ASSIGNMENT: Would you repeat exactly the part of the listing below that runs from the line containing "[0x10, 0x18, 0x20, 0x28, 0x30, 0x38]" down to the line containing "def Queue.slotAt (x", inclusive, and nothing else?

EXERCISE DATA:

-- ==== Sys2Proof/Machine/Queues.lean ====
section
/-! DEFINITION. Queues and packets (16 R282 to R294, 18 R296, R297), launches (06 R125 to R129, R145), and NLAUNCH (22 R390). -/

namespace Sys2Proof.Machine

/-! ### Packets (16 Table 16-4) -/

/-- A doubleword of a packet at an offset, and bits of it. -/
def pktDword (b : List Byte) (off : Nat) : W64 := BitVec.ofNat 64 (bytesToNat ((b.drop off).take 8))
def pktType (b : List Byte) : Nat := recBits b 0 0 8
def pktCompl (b : List Byte) : W64 := pktDword b 8
def pktAcq (b : List Byte) : Nat := recBits b 0 9 2
def pktRel (b : List Byte) : Nat := recBits b 0 11 2
def pktHold (b : List Byte) : Bool := recBits b 0 8 1 == 1

/-- The types of 16 Table 16-3 in priority order. -/
def typeOrder : List Nat := [3, 4, 1, 2, 5, 0x7F]

/-- Doublewords that a type leaves without a meaning are zero. -/
def pktZeros (b : List Byte) (offs : List Nat) : Bool := offs.all fun o => pktDword b o == 0
def aligned (x : W64) (n : Nat) : Bool := x.toNat % n == 0

/-- A header, body or address that the tables refuse: PACKET_RSVD. -/
def pktReserved (b : List Byte) : Bool :=
  let body :=
    match pktType b with
    | 1 => pktZeros b [0x18, 0x20, 0x28, 0x30, 0x38] && aligned (pktDword b 0x10) 64
    | 2 =>
      pktZeros b [0x28, 0x30, 0x38] && aligned (pktDword b 0x10) 64 && recBits b 0x18 4 60 == 0 &&
      1 ≤ recBits b 0x18 0 4 && recBits b 0x18 0 4 ≤ 8 && (List.range 8).all fun n => recBits b (0x20 + n) 5 3 == 0
    | 3 => pktDword b 0x38 == 0 && [0x10, 0x18, 0x20, 0x28, 0x30].all fun o => aligned (pktDword b o) 8
    | 4 =>
      pktZeros b [0x28, 0x30, 0x38] && aligned (pktDword b 0x10) 8 && recBits b 0x20 2 62 == 0 && recBits b 0x20 0 2 != 3
    | 5 =>
      pktZeros b [0x30, 0x38] && aligned (pktDword b 0x10) 8 && recBits b 0x20 2 62 == 0 && aligned (pktDword b 0x28) 128
    | _ => pktZeros b [0x10, 0x18, 0x20, 0x28, 0x30, 0x38]
  !(recBits b 0 13 51 == 0 && pktAcq b != 3 && pktRel b != 3 && aligned (pktCompl b) 8 && body)

/-! ### The ring and the header (16 R283) -/

/-- The address of the slot of an index. -/
def Queue.slotAt (x : Queue) (i : Nat) : Nat := x.base.toNat + 64 * (i % 2 ^ x.logsize)

/-- Bytes written by Fountainhead at an address of a context, in a step that `act` takes again; an address that fails is not
written. -/
def State.fwStore (s : State) (act : Action) (ctx a : Nat) (b : List Byte) : Except State State :=
  match s.rangeFw ctx .write a b.length with
  | .error _ => .ok s
  | .ok l =>
    match s.pieceWaits ctx act l with
    | some s1 => .error s1
    | none => .ok (s.fwPut l b)

/-- The translated pieces of bytes that Fountainhead writes at an address of a context, none where it fails. -/
def State.storePieces (s : State) (ctx a n : Nat) : List (Phys × Nat) :=
  match s.rangeFw ctx .write a n with
  | .ok l => l
  | .error _ => []

/-- The TYPE byte of the slot at RIDX, and RIDX in the header. -/
def State.typePieces (s : State) (q : Nat) : List (Phys × Nat) :=
  let x := s.queue q
  s.storePieces x.ctx (x.slotAt x.ridx) 1
def State.ridxPieces (s : State) (q : Nat) : List (Phys × Nat) :=
  let x := s.queue q
  s.storePieces x.ctx (x.header.toNat + 0x14) 4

EXERCISE RESULT:
    | _ => pktZeros b [0x10, 0x18, 0x20, 0x28, 0x30, 0x38]
  !(recBits b 0 13 51 == 0 && pktAcq b != 3 && pktRel b != 3 && aligned (pktCompl b) 8 && body)

/-! ### The ring and the header (16 R283) -/

/-- The address of the slot of an index. -/
def Queue.slotAt (x : Queue) (i : Nat) : Nat := x.base.toNat + 64 * (i % 2 ^ x.logsize)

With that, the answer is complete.